Cardiovascular diseases are among the main causes of death worldwide: 20.5 million people died because of them in 2021 [1, 2]. Genetic predisposition and unhealthy lifestyles [3] are the main risk factors leading to life‐threatening conditions, such as the progressive weakening or stiffening of the cardiac muscle. This long‐term irreversible pathology, known as heart failure, is responsible for inefficient blood pumping functionality, and in end‐stage patients, it can be solved permanently only with a heart transplant [4]. The paucity of donors, however, makes this solution frequently unviable: less than 5000 transplants are performed annually in the US [5]. Moreover, the search for the perfect artificial substitute has been ongoing for nearly a century [6], and a definitive solution is yet to be found.

Nowadays, depending on the patient's condition, ventricular assist devices (VADs) [7] or total artificial hearts (TAHs) [8] are being implanted. VADs usually treat left ventricular heart failure; TAHs, instead, aim to substitute completely both the damaged ventricles [9]. BiVACOR [10], CARMAT Aeson [11], Rein‐Heart [12], and AbioCor [13] are some examples of total artificial heart devices developed in the past few decades. To date, however, the only FDA‐approved bridge‐to‐transplant TAH solution is the SynCardia temporary TAH [14], a pneumatically driven system with percutaneous drivelines. Despite its success, some common complications (e.g., thromboembolism, bleeding, tears, and failures) prevent it from becoming the gold standard treatment for heart failure [15].
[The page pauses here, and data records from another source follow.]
-- ==== Sys2Proof/Laws/Resets.lean ====
section
/-! SUPPORT. What a reset of any domain leaves: the Tender's own state, the fuses, and which domains are on. -/

namespace Sys2Proof.Machine

open Sys2Proof

/-- `t` differs from `s` at most in registers, in the Reservoir, in what left the device, in the frame ledger, in a standby's schedule, and in the state of MSI-X, of the
rings, of the Ditchrider and of the Silt trap: what a completion, an event or a report can do, whatever ring it names. -/
structure Loose (s t : State) : Prop where
  latches : t.latches = s.latches
  heldHi : t.heldHi = s.heldHi
  tables : t.tables = s.tables
  cores : t.cores = s.cores
  gauges : t.gauges = s.gauges
  time : t.time.calm = s.time.calm
  fuses : t.fuses = s.fuses
  nodes : t.nodes = s.nodes
  fabric : t.fabric = s.fabric
  tandem : t.tandem.calm = s.tandem.calm
  cmp : t.cmp = s.cmp
  video : t.video = s.video
  net : t.net = s.net
  water : t.water = s.water
  die : t.die = s.die
  ras : t.ras = s.ras
  basin : t.basin = s.basin
  power : t.power = s.power
  sluice : t.sluice = s.sluice
  live_ : t.live_ = s.live_
  store : t.store = s.store
  thermal : t.thermal = s.thermal
  hourMs : t.hourMs = s.hourMs
  extest : t.extest = s.extest
  domains : t.domains = s.domains
  pending : t.pending = s.pending
  cistern : t.mem.cistern = s.mem.cistern
  pads : t.mem.pads = s.mem.pads
  pools : t.mem.pools = s.mem.pools
  badPads : t.mem.badPads = s.mem.badPads
  badPools : t.mem.badPools = s.mem.badPools

variable {s t u : State}

theorem Loose.refl (s : State) : Loose s s := by constructor <;> rfl

theorem Loose.trans (a : Loose s t) (b : Loose t u) : Loose s u :=
  ⟨b.latches.trans a.latches, b.heldHi.trans a.heldHi, b.tables.trans a.tables, b.cores.trans a.cores,
   b.gauges.trans a.gauges, b.time.trans a.time, b.fuses.trans a.fuses, b.nodes.trans a.nodes, b.fabric.trans
   a.fabric, b.tandem.trans a.tandem, b.cmp.trans a.cmp, b.video.trans a.video, b.net.trans a.net, b.water.trans
   a.water, b.die.trans a.die, b.ras.trans a.ras, b.basin.trans a.basin, b.power.trans a.power, b.sluice.trans
   a.sluice, b.live_.trans a.live_, b.store.trans a.store, b.thermal.trans a.thermal, b.hourMs.trans a.hourMs,
   b.extest.trans a.extest, b.domains.trans a.domains, b.pending.trans a.pending, b.cistern.trans a.cistern,
   b.pads.trans a.pads, b.pools.trans a.pools, b.badPads.trans a.badPads, b.badPools.trans a.badPools⟩

theorem Calm.loose (h : Calm s t) : Loose s t :=
  ⟨h.latches, h.heldHi, h.tables, h.cores, h.gauges, h.time, h.fuses, h.nodes, h.fabric, h.tandem, h.cmp,
   h.video, h.net, h.water, h.die, h.ras, h.basin, h.power, h.sluice, h.live_, h.store, h.thermal, h.hourMs,
   h.extest, h.domains, h.pending, h.cistern, h.pads, h.pools, h.badPads, h.badPools⟩
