/-! ### A term that each check refuses -/

theorem test_wf_host_order : (Instr.hostPoll { cells := [(8, 1), (4, 1)] }).wf = false := by decide
theorem test_wf_host_zero : (Instr.hostPoll { cells := [(4, 0)] }).wf = false := by decide
theorem test_wf_host_fails : (Instr.writeTable { fails := [(2 ^ 64 - 1, 2)] }).wf = false := by decide
theorem test_wf_slc_host : (Instr.attest .host { cells := [(2 ^ 64, 1)] } 0).wf = false := by decide
theorem test_wf_staged_after : (Instr.frameStaged {} { cells := [(1, 0)] }).wf = false := by decide
theorem test_wf_alias_width : (Instr.bitSetStore 0 0 3 0).wf = false := by decide
theorem test_wf_core_width : (Instr.coreMemoryAccess 0 0 (.load 1 0 true) false 0).wf = false := by decide
theorem test_wf_ecc_pool : (Instr.eccScrub true (2 ^ 24) 1).wf = false := by decide
theorem test_wf_ecc_pad : (Instr.eccScrub false (2 ^ 27) 1).wf = false := by decide
theorem test_wf_edid (l : List Byte) (h : l.length = 513) : (Instr.hpdRise 0 0 0 l).wf = false := by
  show decide (l.length ≤ 512) = false
  rw [h]; rfl
theorem test_wf_bar2 : (Instr.bar2Write (BitVec.ofNat 27 (2 ^ 27 - 1)) [0, 0] 0).wf = false := by decide
theorem test_wf_nonce : (Instr.siphonLinkUp (List.replicate 47 0)).wf = false := by decide
theorem test_wf_vhold : (Instr.holdupRetry 1801).wf = false := by decide
theorem test_wf_sixteen : (Instr.healthRecordReceived true []).wf = false := by decide
theorem test_wf_temps : (Instr.sensorSample (List.replicate 15 0) 0).wf = false := by decide
theorem test_wf_eye : (Instr.calibrationRun 0 (List.replicate 17 0)).wf = false := by decide
theorem test_wf_access_bytes : (Instr.registerWrite .host 0 0 0).wf = false := by decide
theorem test_wf_fetch_after : (Instr.stagingDeadline [] {} { cells := [(1, 0)] }).wf = false := by decide
theorem test_wf_read_bytes : (Instr.sipLedgerMaxRead .host 0 0).wf = false := by decide
theorem test_wf_pair_bytes : (Instr.pairLoRead .host 0 0).wf = false := by decide
theorem test_wf_page (l : List Byte) (h : l.length = 65537) : (Instr.catchupPages true [(0, l)] []).wf = false := by
  show (decide (l.length ≤ 65536) && true) = false
  rw [h]; rfl

/-! ### Single operations. The values are those of R186's own sentence, of IEEE 802.3's check value and of the worked figures of
chapter 15. -/

/-- R186: for n = 8 the expansion is 257 v. -/
theorem test_expand_8 : expand16 8 0xAB = 257 * 0xAB := by decide
/-- R186: for n = 16 it is v; for n = 1 the two codes are the ends of the range. -/
theorem test_expand_ends : expand16 16 0x1234 = 0x1234 ∧ expand16 1 1 = 65535 ∧ expand16 1 0 = 0 := by decide
/-- The check value of CRC-32C: "123456789" gives E3069283H. -/
theorem test_crc32c : crcFinish crc32c ((List.range 9).foldl (fun r i => crcFeed crc32c r (BitVec.ofNat 8 (0x31 + i))) crc32c.init)
    = 0xE3069283 := by decide +kernel
/-- The 8b/10b code's comma: K28.5 is 001111 1010 at a negative running disparity and 110000 0101 at a positive one, and D21.5
101010 1010 at both. -/
theorem test_symbols : (Symbol.idle.code false = (0b0011111010, true) ∧ Symbol.idle.code true = (0b1100000101, false)) ∧
    (Symbol.data 0xB5).code false = (0b1010101010, false) ∧ (Symbol.data 0xB5).code true = (0b1010101010, true) := by decide
/-- IEEE 754: 1 + 1 = 2; 1/3 and the root of 2 round to nearest, inexact; the smallest subnormal halves to 0 by ties to even. -/
theorem test_float : fpAdd .rne (fpOf 0x3F800000) (fpOf 0x3F800000) = (0x40000000, 0) ∧
    fpDiv .rne (fpOf 0x3F800000) (fpOf 0x40400000) = (0x3EAAAAAB, fpInexact) ∧
    fpSqrt .rne (fpOf 0x40000000) = (0x3FB504F3, fpInexact) ∧
    fpMul .rne (fpOf 0x00000001) (fpOf 0x3F000000) = (0, fpInexact ||| fpUnderflow) := by decide
/-- No word spells a command: the table gives no row any bits. -/
theorem test_no_word : decodeTableWord 32 0 = none := rfl

/-! ### Witnesses -/

/-- The state after reset with registers at other values. -/
def tRegs (l : List (Nat × Word)) : State := { State.reset with regs := (0x000028, 0x40000000) :: l }

/-- Every core runs. -/
def tRun : State := tRegs [(R.DR_CORE_RUN_A.off, 0xFFFFFFFF), (R.DR_CORE_RUN_B.off, 0xFFFFFFFF)]

/-- A task, and every core running with task 0 dispatched to cores 0 and 63. -/
def tTask (st : TaskSt) (kind : Nat) : Task := { gen := 1, kind := kind, family := 5, source := 0, hint := 0, prio := 0, args := [], st := st }
def tHold (kind : Nat) : State :=
  { tRun with cores := [(0, { task := some 0 }), (63, { task := some 0 })], ditch := { pool := [(0, some (tTask .dispatched kind))] } }

/-- XhnkLaneResults, XhnkBlendResults: the first core and the last. -/
theorem witness_core_ready : tRun.coreReady 0 = true ∧ tRun.coreReady 63 = true := by decide

/-- XhnkIllegalTraps: each clause, at its first word outside the encodings. -/
theorem witness_illegal : (0x0200200B % 128 = 0x0B ∧ ¬(0x0200200B / 2 ^ 25 = 0 ∨
      (0x0200200B / 2 ^ 25 = 1 ∧ 0x0200200B / 2 ^ 12 % 8 ≤ 1 ∧ 0x0200200B / 2 ^ 20 % 32 = 0))) ∧
    (0x0000102B % 128 = 0x2B ∧ ¬(0x0000102B / 2 ^ 12 % 8 = 0 ∧ 0x0000102B / 2 ^ 25 % 4 ≤ 1)) ∧
    (0x0400002B % 128 = 0x2B ∧ ¬(0x0400002B / 2 ^ 12 % 8 = 0 ∧ 0x0400002B / 2 ^ 25 % 4 ≤ 1)) := by decide

/-- DispatchCsrs: a core with its task, one without. -/
theorem witness_dispatch_csrs : (tHold 0).coreReady 63 = true ∧ ((tHold 0).core 63).task = some 0 ∧
    (tHold 0).task 0 = some (tTask .dispatched 0) ∧ (tRun.core 63).task = none ∧ (tRun.core 63).intCause = none ∧
    tRun.fget R.DR_CTRL_dispatch_enable = 0 ∧ tRun.byHandle ((tRun.core 63).xr 31).toNat = none ∧ tRun.quiet := by decide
The critical challenge in developing a total artificial heart device is not only the satisfaction of mean physiological requirements but also the replication of the complex cardiac shape and motion. Indeed, studies reported a correlation between cardiac structure and functionality in healthy and pathological conditions [16]. Bioinspired designs, aiming at mimicking as closely as possible the natural solutions, became a promising alternative for the development of innovative implantable cardiac devices, minimizing the need to predict the long‐term implications of different design choices, such as providing continuous blood flow. Indeed, the ability to restore a pulsatile blood flow is considered a highly desirable characteristic for an artificial heart [17]; clinical studies on continuous‐flow solutions have reported an increased rate of gastrointestinal bleeding [18] and increased incidence of acquired von Willebrand disease [19].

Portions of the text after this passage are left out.